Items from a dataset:
★ ★ ★ ★ ★ ★ ★

-- ==== Sys2Proof/Laws/PerInstr.lean ====
section
/-! SUPPORT. Statements about every instruction as syntax, one lemma per constructor.  Family `EncodeRow`: the
encoding of an instruction is selected by its own row of the opcode table (30_encoding.md R66). -/

namespace Sys2Proof

/-- A `kNNN` word under the mask 0xF000. -/
theorem mask_addr (k : BitVec 4) (nnn : Addr12) :
    (k ++ nnn : Word) &&& 0xF000#16 = k ++ 0#12 := by
  ext i hi
  have hi' : i < 16 := hi
  interval_cases i <;> simp <;> grind

/-- A `kXNN` word under the mask 0xF000. -/
theorem mask_regImm (k x : BitVec 4) (nn : Byte) :
    (k ++ x ++ nn : Word) &&& 0xF000#16 = k ++ 0#12 := by
  ext i hi
  have hi' : i < 16 := hi
  interval_cases i <;> simp <;> grind

/-- A `kXYN` word under the mask 0xF000. -/
theorem mask_draw (k x y n : BitVec 4) :
    (k ++ x ++ y ++ n : Word) &&& 0xF000#16 = k ++ 0#12 := by
  ext i hi
  have hi' : i < 16 := hi
  interval_cases i <;> simp <;> grind

/-- A `kXYs` word under the mask 0xF00F. -/
theorem mask_regReg (k x y z : BitVec 4) :
    (k ++ x ++ y ++ z : Word) &&& 0xF00F#16 = k ++ 0#8 ++ z := by
  ext i hi
  have hi' : i < 16 := hi
  interval_cases i <;> simp <;> grind

/-- A `kXss` word under the mask 0xF0FF. -/
theorem mask_regOp (k x : BitVec 4) (ss : Byte) :
    (k ++ x ++ ss : Word) &&& 0xF0FF#16 = k ++ 0#4 ++ ss := by
  ext i hi
  have hi' : i < 16 := hi
  interval_cases i <;> simp <;> grind

/-- The word of `i` is selected by row `i.rowNumber` of R66. -/
def Laws.EncodeRow.Statement (i : Instr) : Prop := rowSelects i.rowNumber (encode i) = true

namespace Laws.EncodeRow

theorem cls : Statement .cls := rfl
theorem ret : Statement .ret := rfl
theorem jp (nnn : Addr12) : Statement (.jp nnn) := beq_iff_eq.2 (mask_addr ..)
theorem call (nnn : Addr12) : Statement (.call nnn) := beq_iff_eq.2 (mask_addr ..)
theorem seImm (x : Reg) (nn : Byte) : Statement (.seImm x nn) := beq_iff_eq.2 (mask_regImm ..)
theorem sneImm (x : Reg) (nn : Byte) : Statement (.sneImm x nn) := beq_iff_eq.2 (mask_regImm ..)
theorem seReg (x y : Reg) : Statement (.seReg x y) := beq_iff_eq.2 (mask_regReg ..)
theorem ldImm (x : Reg) (nn : Byte) : Statement (.ldImm x nn) := beq_iff_eq.2 (mask_regImm ..)
theorem addImm (x : Reg) (nn : Byte) : Statement (.addImm x nn) := beq_iff_eq.2 (mask_regImm ..)
theorem ldReg (x y : Reg) : Statement (.ldReg x y) := beq_iff_eq.2 (mask_regReg ..)
theorem orReg (x y : Reg) : Statement (.orReg x y) := beq_iff_eq.2 (mask_regReg ..)
theorem andReg (x y : Reg) : Statement (.andReg x y) := beq_iff_eq.2 (mask_regReg ..)
theorem xorReg (x y : Reg) : Statement (.xorReg x y) := beq_iff_eq.2 (mask_regReg ..)
theorem addReg (x y : Reg) : Statement (.addReg x y) := beq_iff_eq.2 (mask_regReg ..)
theorem subReg (x y : Reg) : Statement (.subReg x y) := beq_iff_eq.2 (mask_regReg ..)
theorem shr (x y : Reg) : Statement (.shr x y) := beq_iff_eq.2 (mask_regReg ..)
theorem subnReg (x y : Reg) : Statement (.subnReg x y) := beq_iff_eq.2 (mask_regReg ..)
theorem shl (x y : Reg) : Statement (.shl x y) := beq_iff_eq.2 (mask_regReg ..)
theorem sneReg (x y : Reg) : Statement (.sneReg x y) := beq_iff_eq.2 (mask_regReg ..)
theorem ldI (nnn : Addr12) : Statement (.ldI nnn) := beq_iff_eq.2 (mask_addr ..)
theorem jpV0 (nnn : Addr12) : Statement (.jpV0 nnn) := beq_iff_eq.2 (mask_addr ..)
theorem rnd (x : Reg) (nn : Byte) : Statement (.rnd x nn) := beq_iff_eq.2 (mask_regImm ..)
theorem drw (x y : Reg) (n : RowCount) : Statement (.drw x y n) := beq_iff_eq.2 (mask_draw ..)
theorem skp (x : Reg) : Statement (.skp x) := beq_iff_eq.2 (mask_regOp ..)
theorem sknp (x : Reg) : Statement (.sknp x) := beq_iff_eq.2 (mask_regOp ..)
theorem ldVxDT (x : Reg) : Statement (.ldVxDT x) := beq_iff_eq.2 (mask_regOp ..)
theorem ldVxK (x : Reg) : Statement (.ldVxK x) := beq_iff_eq.2 (mask_regOp ..)
theorem ldDT (x : Reg) : Statement (.ldDT x) := beq_iff_eq.2 (mask_regOp ..)
theorem ldST (x : Reg) : Statement (.ldST x) := beq_iff_eq.2 (mask_regOp ..)
theorem addI (x : Reg) : Statement (.addI x) := beq_iff_eq.2 (mask_regOp ..)
theorem ldF (x : Reg) : Statement (.ldF x) := beq_iff_eq.2 (mask_regOp ..)
theorem ldB (x : Reg) : Statement (.ldB x) := beq_iff_eq.2 (mask_regOp ..)
theorem storeRegs (x : Reg) : Statement (.storeRegs x) := beq_iff_eq.2 (mask_regOp ..)
theorem loadRegs (x : Reg) : Statement (.loadRegs x) := beq_iff_eq.2 (mask_regOp ..)

end Laws.EncodeRow

end Sys2Proof
end

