theorem storeBytes_pc_toNat_le (instr : Instr) (bytes : List Byte) (hpc : s.pc.toNat ≤ 4094) :
    (storeBytes instr bytes s).pc.toNat ≤ 4096 := by
  unfold storeBytes
  split
  · exact (State.pc_add_two_toNat hpc).trans_le (Nat.add_le_add_right hpc 2)
  · exact State.faultPc_toNat_le hpc

/-- A run of stores, faulting or not, keeps the canonical form. -/
theorem storeBytes_wf (instr : Instr) {bytes : List Byte} (hn : bytes ≠ []) (hm : s.mem.wf) :
    (storeBytes instr bytes s).mem.wf := by
  obtain ⟨hfit, heq⟩ | ⟨-, heq⟩ := storeBytes_cases instr s hn <;> rw [heq]
  · exact Memory.wf_writeN hm (.inr hfit)
  · exact Memory.wf_writeSome _ hm

theorem State.regsUpTo_ne_nil (s : State) (x : Reg) : s.regsUpTo x ≠ [] :=
  List.ne_nil_of_length_pos (by rw [State.regsUpTo_length]; omega)

end

section
variable {i : Instr} {s t : State} (h : exec i s = .next t)
include h

theorem exec_mem_eq (hbcd : ∀ x, i ≠ .ldB x) (hstore : ∀ x, i ≠ .storeRegs x) : t.mem = s.mem := by
  have hframe := exec_frame h
  cases i with
  | ldB x => exact absurd rfl (hbcd x)
  | storeRegs x => exact absurd rfl (hstore x)
  | _ => exact (congrArg State.mem hframe :)

theorem exec_memWf (hm : s.mem.wf) : t.mem.wf := by
  cases i with
  | ldB x => cases execLdB_eq h; exact storeBytes_wf _ (List.cons_ne_nil _ _) hm
  | storeRegs x => cases execStoreRegs_eq h; exact storeBytes_wf _ (s.regsUpTo_ne_nil x) hm
  | _ => rw [exec_mem_eq h nofun nofun]; exact hm

theorem exec_stack_length_le (hdepth : s.stack.length ≤ 16) : t.stack.length ≤ 16 := by
  cases i with
  | ret =>
    obtain ⟨a, rest, hstack, rfl⟩ | ⟨-, rfl⟩ := execRet_cases h
    · rw [hstack, List.length_cons] at hdepth
      exact Nat.le_of_succ_le hdepth
    · exact hdepth
  | call nnn =>
    obtain ⟨hroom, rfl⟩ | ⟨-, rfl⟩ := execCall_cases h
    · exact hroom
    · exact hdepth
  | _ => rw [exec_stack_eq h nofun nofun]; exact hdepth

/-- Every return address left is an old one or the address after the call (R22). -/
theorem exec_stack_mem {a : Word} (ha : a ∈ t.stack) : a ∈ s.stack ∨ a = s.pc + 2 := by
  cases i with
  | ret =>
    obtain ⟨b, rest, hstack, rfl⟩ | ⟨-, rfl⟩ := execRet_cases h
    · exact .inl (hstack ▸ List.mem_cons_of_mem b ha)
    · exact .inl ha
  | call nnn =>
    obtain ⟨-, rfl⟩ | ⟨-, rfl⟩ := execCall_cases h
    · exact (List.mem_cons.1 ha).symm
    · exact .inl ha
  | _ => rw [exec_stack_eq h nofun nofun] at ha; exact .inl ha

/-- The greatest PC any rule writes is BNNN's 0xFFF + 0xFF (R20). -/
theorem exec_pc_toNat_le (hpc : s.pc.toNat ≤ 4094) (hstack : ∀ a ∈ s.stack, a.toNat ≤ 4096) :
    t.pc.toNat ≤ 0x10FE := by
  have hnext : (s.pc + 2).toNat ≤ 0x10FE := by
    rw [State.pc_add_two_toNat hpc]
    omega
  have hfault : s.faultPc.toNat ≤ 0x10FE := (State.faultPc_toNat_le hpc).trans (by decide)
  have hjump (nnn : Addr12) : (zext16 nnn).toNat ≤ 0x10FE := by
    have := nnn.isLt
    rw [zext16_toNat_addr]
    omega
  cases i with
  | jp nnn => cases h; exact hjump nnn
  | jpV0 nnn =>
    cases h
    have := nnn.isLt
    have := (s.readReg 0).isLt
    rw [State.setPc_pc, zext16_add_toNat]
    omega
  | call nnn =>
    obtain ⟨-, rfl⟩ | ⟨-, rfl⟩ := execCall_cases h
    · exact hjump nnn
    · exact hpc.trans (by decide)
  | ret =>
    obtain ⟨a, rest, hs, rfl⟩ | ⟨-, rfl⟩ := execRet_cases h
    · exact (hstack a (hs ▸ List.mem_cons_self)).trans (by decide)
    · exact hpc.trans (by decide)
  | seImm | sneImm | seReg | sneReg | skp | sknp =>
    cases h
    exact (State.skipIf_pc_toNat_le hpc _).trans (by decide)
  | drw x y n =>
    obtain ⟨-, b, -, rfl⟩ | ⟨-, -, rfl⟩ := execDrw_cases h
    · exact hnext
    · exact hfault
  | loadRegs x =>
    obtain ⟨-, rfl⟩ | ⟨-, rfl⟩ := execLoadRegs_cases h
    · exact hnext
    · exact hfault
  | ldB x => cases execLdB_eq h; exact (storeBytes_pc_toNat_le _ _ hpc).trans (by decide)
  | storeRegs x => cases execStoreRegs_eq h; exact (storeBytes_pc_toNat_le _ _ hpc).trans (by decide)
  | ldVxK x =>
    obtain ⟨key, -, rfl⟩ | ⟨-, rfl⟩ := execLdVxK_cases h
    · exact hnext
    · exact hpc.trans (by decide)
  | _ => cases h; exact hnext

theorem exec_dt_stamp_le (hdt : s.dt.stamp ≤ s.inputs.timeExec) : t.dt.stamp ≤ s.inputs.timeExec := by
  cases i with
  | ldDT x => cases h; exact le_refl _
  | _ => rw [exec_dt_eq h nofun]; exact hdt

theorem exec_st_stamp_le (hst : s.st.stamp ≤ s.inputs.timeExec) : t.st.stamp ≤ s.inputs.timeExec := by
  cases i with
  | ldST x => cases h; exact le_refl _
  | _ => rw [exec_st_eq h nofun]; exact hst

end

/-- The invariant reads neither the fault latch nor the trace. -/
theorem State.Inv.with_fault_events {s : State} (hs : s.Inv) (f : Option Fault) (es : List Event) :
    { s with fault := f, events := es }.Inv :=
  ⟨hs.memWf, hs.stackDepth, hs.stackRange, hs.pcRange, hs.clockOrigin, hs.dtStamp, hs.stStamp, hs.clockOrder⟩
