-- ==== Sys2Proof/Machine/Profile.lean ====
section
/-! DEFINITION. The functions of the parameters `PROFILE` and `CONV` (20_memory.md R66, 41_register_facade.md R157 to R159)
and the reference values: REF-AFE, the reference conversions, the reference configuration. -/

namespace Sys2Proof.Machine

/-! ## Reading fields of the blocks (41_register_facade.md R157)

A position outside the words read gives 0: the functions are total (log 32). -/

/-- The word at a position. -/
def wordAt (blocks : List (List Word)) (q : WordPos) : Word := (blocks.getD q.block []).getD q.idx 0

/-- The bit at a position. -/
def bitAt (blocks : List (List Word)) (q : BitPos) : Bool := (wordAt blocks ⟨q.block, q.idx⟩).getLsbD q.bit

/-- `w[hi:lo]` as a natural. -/
def bitField (w : Word) (hi lo : Nat) : Nat := (w.toNat >>> lo) % 2 ^ (hi + 1 - lo)

/-- The power code of the flag record. -/
def hwPwrCode (f : PwrField) (blocks : List (List Word)) : Nat :=
  match f with
  | .field q => bitField (wordAt blocks ⟨q.block, q.idx⟩) q.hi q.lo
  | .implementation => Config.hwPwrCode blocks

/-- The flag record a field map reads: each flag one bit of one word (41_register_facade.md R157). -/
def hwFields (m : HwMap) (blocks : List (List Word)) : HwFlags where
  occ := bitAt blocks m.occ
  ocd := bitAt blocks m.ocd
  sc := bitAt blocks m.sc
  wdtOvf := bitAt blocks m.wdtOvf
  extProt := bitAt blocks m.extProt
  reset := bitAt blocks m.reset
  sleep := bitAt blocks m.sleep
  refAbn := bitAt blocks m.refAbn
  muxAbn := bitAt blocks m.muxAbn
  railAbn := bitAt blocks m.railAbn
  eepromAbn := bitAt blocks m.eepromAbn
  clkAbn := bitAt blocks m.clkAbn
  dieOt := bitAt blocks m.dieOt
  dieUt := bitAt blocks m.dieUt
  ntcOt := bitAt blocks m.ntcOt
  ntcUt := bitAt blocks m.ntcUt
  commErr := bitAt blocks m.commErr
  auxRail := bitAt blocks m.auxRail
  diagFault := bitAt blocks m.diagFault
  packOv := bitAt blocks m.packOv
  packUv := bitAt blocks m.packUv
  anyCellOv := bitAt blocks m.anyCellOv
  anyCellUv := bitAt blocks m.anyCellUv
  cellMismatch := bitAt blocks m.cellMismatch
  cellOv := m.cellOv.map (bitAt blocks)
  cellUv := m.cellUv.map (bitAt blocks)
  balElapsed := bitAt blocks m.balElapsed
  dsgOn := bitAt blocks m.dsgOn
  chgOn := bitAt blocks m.chgOn
  pchgOn := bitAt blocks m.pchgOn
  pwrCode := hwPwrCode m.pwrCode blocks

/-- The first `n` elements by index, `d` where there is none: the per-cell arrays have exactly `NCELL` elements
(10_state.md R28). -/
def exactly {α : Type} (n : Nat) (d : α) (l : List α) : List α := (List.range n).map fun i => l.getD i d

/-- `PROFILE.decodeHw`, with per-cell maps of `NCELL` flags. -/
def decodeHw (par : Params) (blocks : List (List Word)) : HwFlags :=
  let h := hwFields par.profile.decodeHw blocks
  { h with cellOv := exactly par.ncell false h.cellOv, cellUv := exactly par.ncell false h.cellUv }

/-- `PROFILE.rawMeas`. -/
def rawMeas (f : Profile) (blocks : List (List Word)) : RawMeas :=
  match f.rawMeas with
  | .fields m =>
    { current := wordAt blocks m.current, packV := wordAt blocks m.packV, auxV := wordAt blocks m.auxV,
      dieT := wordAt blocks m.dieT, ntc := fourMap (wordAt blocks) m.ntc,
      cell := fun i => (m.cell.map (wordAt blocks)).getD i 0 }
  | .implementation => Config.rawMeas blocks

/-- `PROFILE.cellsOf`: the word of cell `i` among the words of `cellBlocks`. -/
def cellsOf (f : Profile) (words : List Word) (i : Nat) : Word :=
  match f.cellsOf with
  | .indices is => words.getD (is.getD i words.length) 0
  | .implementation => Config.cellsOf words i

/-- `PROFILE.pwrCodeOf`. -/
def pwrCodeOf (f : Profile) (w : Word) : Nat :=
  match f.pwrCodeOf with
  | .field hi lo => bitField w hi lo
  | .implementation => Config.pwrCodeOf w

/-- The mask as a number, bit `i` for cell `i`. -/
def maskNat : List Bool → Nat
  | [] => 0
  | b :: bs => (if b then 1 else 0) + 2 * maskNat bs

/-- `PROFILE.balPack`: the register value that carries the mask and the duration (20_memory.md R70 for the reference:
`(d << 8) | zext_8(mask)`). DESIGN CHOICE, log 3: what does not fit that packing is cut, a mask of more than eight cells to
its low byte and a duration above 255 to `d` modulo 256. -/
def balPack (f : Profile) (mask : List Bool) (d : Nat) : RegWrite :=
  match f.balPack with
  | .durationOverMask a => ⟨a, (BitVec.ofNat 16 d <<< 8) ||| BitVec.ofNat 16 (maskNat mask % 256)⟩
  | .implementation => ⟨(Config.balPack mask d).1.toNat, (Config.balPack mask d).2⟩

/-! ## Conversions (41_register_facade.md R158, R159) -/

/-- `s16(w)`: the word read as a two's-complement integer. -/
def s16 (w : Word) : Q := (w.toInt : Q)

/-- `u(w)`: the word read as an unsigned integer. -/
def u16 (w : Word) : Q := (w.toNat : Q)

/-- `sum over k of coef[k] * x^k`. -/
def polynomial (coef : List Q) (x : Q) : Q :=
  match coef with
  | [] => 0
  | a :: rest => a + x * polynomial rest x

/-- `CONV`: the reference formulas, exact whatever `NUM` is (log 30), or the implementation's. -/
def conv (sel : ConvSel) (q : Quantity) (w : Word) (cal : Cal) : Q :=
  match sel with
  | .implementation => Config.conv q w cal
  | .reference =>
    match q with
    | .current => s16 w * cal.iScale
    | .packV => u16 w * cal.vScale
    | .auxV => u16 w * cal.auxScale
    | .dieT => s16 w * cal.dieScale
    | .ntc => polynomial cal.ntcCoef (s16 w)
    | .cellV => u16 w * cal.cellScale

/-! ## Reference values -/

/-- A flag of REF-AFE: block 0 of `telemBlocks` is registers 00 to 0F, so register `r` is word `r` (20_memory.md R70). -/
def refBit (r b : Nat) : BitPos := ⟨0, r, b⟩

/-- The flag positions of REF-AFE (20_memory.md R70). -/
def refHwMap : HwMap where
  occ := refBit 1 0
  ocd := refBit 1 1
  sc := refBit 1 2
  wdtOvf := refBit 0 4
  extProt := refBit 0 5
  reset := refBit 0 6
  sleep := refBit 0 7
  refAbn := refBit 0 8
  muxAbn := refBit 0 9
  railAbn := refBit 0 10
  eepromAbn := refBit 0 11
  clkAbn := refBit 0 12
  dieOt := refBit 1 3
  dieUt := refBit 1 4
  ntcOt := refBit 1 5
  ntcUt := refBit 1 6
  commErr := refBit 1 7
  auxRail := refBit 5 0
  diagFault := refBit 5 1
  packOv := refBit 1 8
  packUv := refBit 1 9
  anyCellOv := refBit 1 10
  anyCellUv := refBit 1 11
  cellMismatch := refBit 1 12
  cellOv := (List.range 4).map (refBit 3)
  cellUv := (List.range 4).map (refBit 4)
  balElapsed := refBit 7 0
  dsgOn := refBit 6 0
  chgOn := refBit 6 1
  pchgOn := refBit 6 2
  pwrCode := .field ⟨0, 0, 3, 0⟩

/-- The measurement positions of REF-AFE (20_memory.md R70). -/
def refMeasMap : MeasMap where
  current := ⟨0, 0x0F⟩
  packV := ⟨0, 0x08⟩
  auxV := ⟨0, 0x09⟩
  dieT := ⟨0, 0x0A⟩
  ntc := ⟨⟨0, 0x0B⟩, ⟨0, 0x0C⟩, ⟨0, 0x0D⟩, ⟨0, 0x0E⟩⟩
  cell := (List.range 4).map fun i => ⟨1, i⟩

/-- The reference profile REF-AFE (20_memory.md R70). -/
def refAfe : Profile where
  statusAddr := 0x00
  pwrCodeOf := .field 3 0
  powerupCode := 5
  mosfetCtrlAddr := 0x20
  balOff := ⟨0x21, 0x0000⟩
  clrReset := ⟨0x26, 0x0001⟩
  balWindow := ⟨0x22, 0x0001⟩
  diagUnlock := ⟨0x23, 0x0001⟩
  diagPullUp := ⟨0x23, 0x0002⟩
  diagPullDown := ⟨0x23, 0x0003⟩
  diagClear := ⟨0x23, 0x0000⟩
  clrErrors := [⟨0x24, 0xFFFF⟩]
  wdtArm := ⟨0x25, 0x0064⟩
  cellBlocks := [⟨0x10, 4⟩]
  cellsOf := .indices [0, 1, 2, 3]
  telemBlocks := [⟨0x00, 16⟩, ⟨0x10, 4⟩]
  decodeHw := refHwMap
  rawMeas := .fields refMeasMap
  balPack := .durationOverMask 0x21
  balDuration := 10

/-- The reference parameters (00_scope.md R9, 95_test_vectors.md 1.1). DESIGN CHOICE of the reset state, log 1: unsafe. -/
def refParams : Params where
  nsel := 3
  npack := 2
  ncell := 4
  k := 3
  cycleS := 1 / 4
  crcPoly := 0x8C
  enabled := [true, true]
  profile := refAfe
  conv := .reference
  num := .exact
  warnMask := 0xFFFFFFFF
  dsgIndexSrc := .tmin
  tempMismatch := .constFalse
  currAbnormal := .constFalse

/-- The reference calibration (41_register_facade.md R159). -/
def refCal : Cal where
  ntcCoef := [0, 1 / 10]
  iScale := 1 / 100
  vScale := 1 / 100
  auxScale := 1 / 1000
  dieScale := 1 / 10
  cellScale := 1 / 1000

/-- The reference configuration (95_test_vectors.md 1.2). DESIGN CHOICE of the reset state, log 2: unsafe. -/
def refConfig : PackConfig where
  table := [⟨-20, 5, -50⟩, ⟨0, 157 / 10, -157⟩, ⟨45, 314 / 10, -157⟩]
  chgCeilFull := 157
  chgCeilReduced := 10
  dsgCeilFull := -157
  dsgCeilReduced := -100
  i2tCeiling := 100
  i2tDecay := 10
  balStartV := 4
  balDiff := 1 / 100
  diagThreshold := 1 / 2
  prechgTol := 1
  cal := refCal
  userRegs := []

end Sys2Proof.Machine
end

★ ★ ★ ★ ★ ★ ★

## Problem to solve
Retype exactly, and only, the lines above from the one where "(41_register_facade.md R157). -/" occurs up to and including the one where "reset := bitAt blocks m.reset" occurs.

## Task output
/-- The flag record a field map reads: each flag one bit of one word (41_register_facade.md R157). -/
def hwFields (m : HwMap) (blocks : List (List Word)) : HwFlags where
  occ := bitAt blocks m.occ
  ocd := bitAt blocks m.ocd
  sc := bitAt blocks m.sc
  wdtOvf := bitAt blocks m.wdtOvf
  extProt := bitAt blocks m.extProt
  reset := bitAt blocks m.reset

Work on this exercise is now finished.